Work order
Return only the count of lines in the listing below where the word "then" appears.

= = = =

/-- A lane's set bits are the vector's set bits at the lane's positions (10_state.md R22). -/
theorem popcount_lane (w : Nat) (x : Vec) (j : Nat) :
    popcount (lane w x j) = ((List.range w).filter fun i => x.getLsbD (w * j + i)).length := by
  have sameBits : ∀ i ∈ List.range w, (lane w x j).getLsbD i = x.getLsbD (w * j + i) := fun i hi => by
    rw [getLsbD_lane, decide_eq_true (List.mem_range.1 hi), Bool.true_and]
  rw [popcount, List.filter_congr sameBits]

/-- A count of at most 16 fits the lane that holds it. -/
theorem toNat_lane_popcount16 (x : Vec) (j : Nat) (hj : j < 16) :
    (lane 16 (popcount16 x) j).toNat = popcount (lane 16 x j) := by
  have fits : popcount (lane 16 x j) < 2 ^ 16 := Nat.lt_of_le_of_lt (popcount_le _) (by decide)
  rw [lane_popcount16 x j hj, BitVec.toNat_ofNat, Nat.mod_eq_of_lt fits]

/-- Settles O34: each lane of the vector that POPC16 writes is the count of the operand's lane. -/
theorem lanePopulationCounts : Obligations.LanePopulationCounts := fun vd va s =>
  ⟨decode_word_popc16 vd va, _, _, exec_popc16 vd va s, wroteVector_advance s vd _,
    fun j hj => (toNat_lane_popcount16 (s.readV va) j hj).trans (popcount_lane 16 (s.readV va) j)⟩

/-! ### MOD4 (43_lane_arithmetic.md R152) -/

theorem exec_mod4 (vd va vb vc : VReg) (s : State) : exec (.mod4 vd va vb vc) s =
    .next (s.writeV vd (mod4Combine (s.readV va) (s.readV vb) (s.readV vc))).advance := rfl

/-- Arithmetic of 2-bit values is arithmetic of integers modulo 4. -/
theorem toNat_add_sub_eq_emod_four (a b c : BitVec 2) :
    ((a + b - c).toNat : Int) = ((a.toNat : Int) + (b.toNat : Int) - (c.toNat : Int)) % 4 := by
  have wraps : (a + b - c).toNat = (4 - c.toNat + (a.toNat + b.toNat) % 4) % 4 := by
    rw [BitVec.toNat_sub, BitVec.toNat_add]
  omega

/-- Settles O36: each lane of the vector that MOD4 writes is the 2-bit sum and difference of the operands' lanes. -/
theorem moduloFourLanes : Obligations.ModuloFourLanes := fun vd va vb vc s =>
  ⟨decode_word_mod4 vd va vb vc, _, _, exec_mod4 vd va vb vc s, wroteVector_advance s vd _, fun j hj =>
    (congrArg (fun x : BitVec 2 => (x.toNat : Int)) (lane_mod4Combine _ _ _ j hj)).trans
      (toNat_add_sub_eq_emod_four _ _ _)⟩

/-! ### XORM (43_lane_arithmetic.md R154) -/

theorem exec_xorm (ra rb rc : SReg) (s : State) : exec (.xorm ra rb rc) s =
    if !s.hasRegion (s.readS ra) (s.readS rc).toNat then .next (s.raise .storeRange (s.readS ra))
    else if !s.hasRegion (s.readS rb) (s.readS rc).toNat then .next (s.raise .storeRange (s.readS rb))
    else if partlyOverlap (s.readS ra).toNat (s.readS rb).toNat (s.readS rc).toNat then
      .next (s.raise .overlap (s.readS rb))
    else .next (s.setStore
      (Memory.xorRegion s.store (s.readS ra).toNat (s.readS rb).toNat (s.readS rc).toNat)).advance := rfl

theorem partlyOverlap_iff (d e c : Nat) :
    partlyOverlap d e c = true ↔ 0 < c ∧ d ≠ e ∧ d < e + c ∧ e < d + c :=
  decide_eq_true_iff

/-- Vector `i` of the destination takes the exclusive or of the old vectors `d + i` and `e + i`. -/
theorem vec_xorRegion_inside (m : Memory) (d e c i : Nat) (hi : i < c) :
    Memory.vec (Memory.xorRegion m d e c) (d + i) = Memory.vec m (d + i) ^^^ Memory.vec m (e + i) := by
  rw [vec_xorRegion, if_pos ⟨Nat.le_add_right d i, Nat.add_lt_add_left hi d⟩, Nat.add_sub_cancel_left]

/-- Settles O38: XORM checks the destination, the source, then partial overlap, and its loop over the listed bytes is
the exclusive or vector by vector. -/
theorem xormCombinesRegions : Obligations.XormCombinesRegions := by
  intro ra rb rc s
  have answer := exec_xorm ra rb rc s
  simp only [not_hasRegion_iff, partlyOverlap_iff] at answer
  refine ⟨decode_word_xorm ra rb rc, fun destinationOutside => ?_, fun destinationFits =>
    ⟨fun sourceOutside => ?_, fun sourceFits => ⟨fun overlap => ?_, fun separate => ?_⟩⟩⟩
  · rw [if_pos destinationOutside] at answer
    exact ⟨_, answer, tookFault_raise .storeRange (s.readS ra) s⟩
  · rw [if_neg (Nat.not_lt.2 destinationFits), if_pos sourceOutside] at answer
    exact ⟨_, answer, tookFault_raise .storeRange (s.readS rb) s⟩
  · rw [if_neg (Nat.not_lt.2 destinationFits), if_neg (Nat.not_lt.2 sourceFits), if_pos overlap] at answer
    exact ⟨_, answer, tookFault_raise .overlap (s.readS rb) s⟩
  · rw [if_neg (Nat.not_lt.2 destinationFits), if_neg (Nat.not_lt.2 sourceFits), if_neg (by omega)] at answer
    exact ⟨_, answer, wroteStore_advance _ s _ (byteAt_xorRegion_other s.store _ _ _),
      vec_xorRegion_inside s.store _ _ _⟩

/-! ### ANYNZ (43_lane_arithmetic.md R155) -/

theorem exec_anynz (rd ra rb : SReg) (s : State) : exec (.anynz rd ra rb) s =
    if s.hasRegion (s.readS ra) (s.readS rb).toNat then
      .next (s.writeS rd (boolResult (Memory.regionNonzero s.store (s.readS ra).toNat (s.readS rb).toNat))).advance
    else .next (s.raise .storeRange (s.readS ra)) := rfl

/-- Settles O40: ANYNZ checks the whole region, then answers whether some listed byte of it is not zero. -/
theorem anynzReducesARegion : Obligations.AnynzReducesARegion := by
  intro rd ra rb s
  have answer := exec_anynz rd ra rb s
  simp only [hasRegion_iff] at answer
  refine ⟨decode_word_anynz rd ra rb, fun inside => ?_, fun outside => ?_⟩
  · rw [if_pos inside] at answer
    exact ⟨_, _, answer, wroteScalar_advance s rd _, boolResult_one_or_zero _,
      (boolResult_eq_one_iff _).trans (regionNonzero_iff s.store _ _)⟩
  · rw [if_neg (Nat.not_le.2 outside)] at answer
    exact ⟨_, answer, tookFault_raise .storeRange (s.readS ra) s⟩

end Sys2Proof.Proofs
end

section
/-! The address-bit permutation primitives SWAPK and SWAPS (44_address_permutation.md): their words decode
(30_encoding.md R87), each completes exactly when its checks hold, which bit then goes where, the single-bit contract,
and the eight levels as the block transpose. -/

namespace Sys2Proof.Proofs

open Sys2Proof.Machine Sys2Proof.Laws

/-! ### Decoding the words of the permutation primitives -/

/-- A level as the number in field `D` is the level below a zero bit 11 (30_encoding.md R84). -/
theorem ofNat_toNat_eq_levelField (k : BitVec 3) : BitVec.ofNat 4 k.toNat = levelField k := by
  revert k; decide

/-- The mask of a row with a level looks at bit 11 of the field `D` alone. -/
theorem levelField_and_eight (k : BitVec 3) : levelField k &&& 8#4 = 0#4 := by
  revert k; decide

theorem decode_word_swapk (ra : SReg) (k : BitVec 3) :
    decode (wordR 0x40 ra.num 0 0 (BitVec.ofNat 4 k.toNat)) = .ok (.swapk ra k) := by
  rw [ofNat_toNat_eq_levelField]
  exact decode_wordR (op := 0x40#8) rfl
    (by simp only [and_encodeR, BitVec.reduceExtractLsb', BitVec.and_zero, levelField_and_eight]; rfl)
    (by simp [fieldA, fieldK])

theorem decode_word_swaps (ra rb : SReg) (k : BitVec 3) :
    decode (wordR 0x41 ra.num rb.num 0 (BitVec.ofNat 4 k.toNat)) = .ok (.swaps ra rb k) := by
  rw [ofNat_toNat_eq_levelField]
  exact decode_wordR (op := 0x41#8) rfl
    (by simp only [and_encodeR, BitVec.reduceExtractLsb', BitVec.and_zero, levelField_and_eight]; rfl)
    (by simp [fieldA, fieldB, fieldK])

/-! ### The level-`k` map of positions (44_address_permutation.md R172) -/

theorem testBit_two_pow_add_two_pow (k j : Nat) :
    (2 ^ k + 2 ^ (8 + k)).testBit j = decide (k = j ∨ 8 + k = j) := by
  have disjoint : 2 ^ k + 2 ^ (8 + k) = 2 ^ (8 + k) ||| 2 ^ k := by
    have lower : 2 ^ k < 2 ^ (8 + k) := Nat.pow_lt_pow_right (by decide) (by omega)
    simpa [Nat.add_comm] using Nat.two_pow_add_eq_or_of_lt lower 1
  rw [disjoint, Nat.testBit_or, Nat.testBit_two_pow, Nat.testBit_two_pow, ← Bool.decide_or]
  exact decide_eq_decide.2 or_comm

/-- The closed form reads each index bit where the transposition of `k` and `8 + k` takes it: where those two bits agree
there is nothing to exchange, and where they differ flipping both exchanges them. -/
theorem testBit_levelExchange (k p j : Nat) : (levelExchange k p).testBit j = p.testBit (levelSwap k j) := by
  have place : j = k ∨ j = 8 + k ∨ (j ≠ k ∧ j ≠ 8 + k) := by omega
  unfold levelExchange levelSwap
  by_cases agree : p.testBit k = p.testBit (8 + k)
  · rw [if_pos agree]
    obtain rfl | rfl | ⟨notLow, notHigh⟩ := place
    · simp [agree]
    · simp [agree]
    · simp [notLow, notHigh]
  · have differ : p.testBit (8 + k) = !p.testBit k := Bool.eq_not.2 (Ne.symm agree)
    rw [if_neg agree, Nat.testBit_xor, testBit_two_pow_add_two_pow]
    obtain rfl | rfl | ⟨notLow, notHigh⟩ := place
    · simp [differ]
    · simp [differ]
    · simp [notLow, notHigh, notLow.symm, notHigh.symm]

theorem levelExchange_lt (k : BitVec 3) (p : Nat) (hp : p < 65536) : levelExchange k.toNat p < 65536 := by
  apply Nat.lt_pow_two_of_testBit (n := 16)
  intro j hj
  have hk := k.isLt
  rw [testBit_levelExchange, levelSwap, if_neg (by omega), if_neg (by omega), testBit_high p hp j hj]

theorem levelExchange_involutive (k : Nat) : Function.Involutive (levelExchange k) := fun p =>
  Nat.eq_of_testBit_eq fun j => by rw [testBit_levelExchange, testBit_levelExchange, levelSwap_involutive]

/-- Transpositions of disjoint pairs of index bits commute. -/
theorem levelSwap_comm (j k : BitVec 3) (i : Nat) :
    levelSwap j.toNat (levelSwap k.toNat i) = levelSwap k.toNat (levelSwap j.toNat i) := by
  have hj := j.isLt
  have hk := k.isLt
  unfold levelSwap
  grind

theorem levelExchange_comm (j k : BitVec 3) (p : Nat) :
    levelExchange j.toNat (levelExchange k.toNat p) = levelExchange k.toNat (levelExchange j.toNat p) :=
  Nat.eq_of_testBit_eq fun i => by simp only [testBit_levelExchange, levelSwap_comm]

/-- The closed form is the move of index bits that the commands make. -/
theorem permuted_levelSwap_eq_levelExchange (k : BitVec 3) (p : Nat) (hp : p < 65536) :
    permuted (levelSwap k.toNat) p = levelExchange k.toNat p := by
  apply position_ext _ _ (permuted_levelSwap_lt _ k.isLt p) (levelExchange_lt k p hp)
  intro j hj
  rw [testBit_permuted_involutive _ (levelSwap_lt _ k.isLt) (levelSwap_involutive _) p j hj, testBit_levelExchange]

/-- Where the levels of a list, one after the other, take a position. -/
def levelsExchange (ks : List (BitVec 3)) (p : Nat) : Nat := ks.foldl (fun q k => levelExchange k.toNat q) p

theorem levelsExchange_cons (k : BitVec 3) (ks : List (BitVec 3)) (p : Nat) :
    levelsExchange (k :: ks) p = levelsExchange ks (levelExchange k.toNat p) := rfl

theorem levelsExchange_lt (ks : List (BitVec 3)) (p : Nat) (hp : p < 65536) : levelsExchange ks p < 65536 := by
  induction ks generalizing p with
  | nil => exact hp
  | cons k ks ih => exact ih _ (levelExchange_lt k p hp)

theorem testBit_levelsExchange (ks : List (BitVec 3)) (p j : Nat) :
    (levelsExchange ks p).testBit j = p.testBit (ks.foldr (fun k i => levelSwap k.toNat i) j) := by
  induction ks generalizing p with
  | nil => rfl
  | cons k ks ih => rw [levelsExchange_cons, ih, testBit_levelExchange, List.foldr_cons]

/-- The eight levels, lowest first. -/
def eightLevels : List (BitVec 3) := [0#3, 1#3, 2#3, 3#3, 4#3, 5#3, 6#3, 7#3]

/-- The eight levels exchange the row and the column of a position (44_address_permutation.md R175). -/
theorem levelsExchange_eightLevels (p : Nat) (hp : p < 65536) : levelsExchange eightLevels p = transposed p := by
  have exchanged : ∀ j < 16, eightLevels.foldr (fun k i => levelSwap k.toNat i) j = if j < 8 then 8 + j else j - 8 := by
    decide
  apply position_ext _ _ (levelsExchange_lt _ p hp) (transposed_lt p hp)
  intro j hj
  rw [testBit_levelsExchange, exchanged j hj, testBit_transposed p hp j hj]

/-! ### The positions of a block (44_address_permutation.md R170, R176) -/

/-- The store bit at position `p` of the block at vector `base` with pitch `pitch`: column `p mod 256` of row
`p div 256`. -/
def blockPosition (base pitch p : Nat) : Nat := 256 * (base + p / 256 * pitch) + p % 256

theorem blockPosition_contiguous (base p : Nat) : blockPosition base 1 p = 256 * base + p := by
  unfold blockPosition; omega

theorem getLsbD_vec_of_position (m : Memory) (base pitch p : Nat) :
    (Memory.vec m (base + p / 256 * pitch)).getLsbD (p % 256) = Memory.bitAt m (blockPosition base pitch p) := by
  rw [getLsbD_vec, decide_eq_true (Nat.mod_lt p (by decide)), Bool.true_and, blockPosition]

theorem getLsbD_vec_of_row_column (m : Memory) (base pitch r c : Nat) (hc : c < 256) :
    (Memory.vec m (base + r * pitch)).getLsbD c = Memory.bitAt m (blockPosition base pitch (256 * r + c)) := by
  rw [← getLsbD_vec_of_position, show (256 * r + c) / 256 = r by omega, show (256 * r + c) % 256 = c by omega]

section BlockMoves

variable {base pitch : Nat} (positive : 0 < pitch)
include positive

theorem blockMove_blockPosition (f : Nat → Nat) (p : Nat) (hp : p < 65536) :
    blockMove base pitch f (blockPosition base pitch p) = blockPosition base pitch (f p) := by
  rw [blockPosition, blockMove_inside base pitch positive f _ _ (by omega) (Nat.mod_lt _ (by decide)), Nat.div_add_mod,
    blockPosition]

/-- A bit of the store is at a position of the block, or no move of the block moves it. -/
theorem blockPosition_or_fixed (x : Nat) :
    (∃ p < 65536, blockPosition base pitch p = x) ∨ ∀ f, blockMove base pitch f x = x := by
  by_cases inside : ∃ r < 256, ∃ c < 256, x = 256 * (base + r * pitch) + c
  · obtain ⟨r, hr, c, hc, rfl⟩ := inside
    refine .inl ⟨256 * r + c, by omega, ?_⟩
    rw [blockPosition, show (256 * r + c) / 256 = r by omega, show (256 * r + c) % 256 = c by omega]
  · exact .inr fun f => blockMove_outside base pitch positive f x inside

/-- Moves that agree on the positions move the block alike. -/
theorem blockMove_congr {f g : Nat → Nat} (agree : ∀ p < 65536, f p = g p) :
    blockMove base pitch f = blockMove base pitch g := by
  funext x
  obtain ⟨p, hp, rfl⟩ | fixed := blockPosition_or_fixed positive (base := base) x
  · rw [blockMove_blockPosition positive f p hp, blockMove_blockPosition positive g p hp, agree p hp]
  · rw [fixed, fixed]

theorem blockMove_comp {f g : Nat → Nat} (stays : ∀ p < 65536, f p < 65536) :
    blockMove base pitch g ∘ blockMove base pitch f = blockMove base pitch (g ∘ f) := by
  funext x
  obtain ⟨p, hp, rfl⟩ | fixed := blockPosition_or_fixed positive (base := base) x
  · rw [Function.comp_apply, blockMove_blockPosition positive f p hp, blockMove_blockPosition positive g _ (stays p hp),
      blockMove_blockPosition positive _ p hp, Function.comp_apply]
  · rw [Function.comp_apply, fixed, fixed, fixed]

= = = =

Task answer
8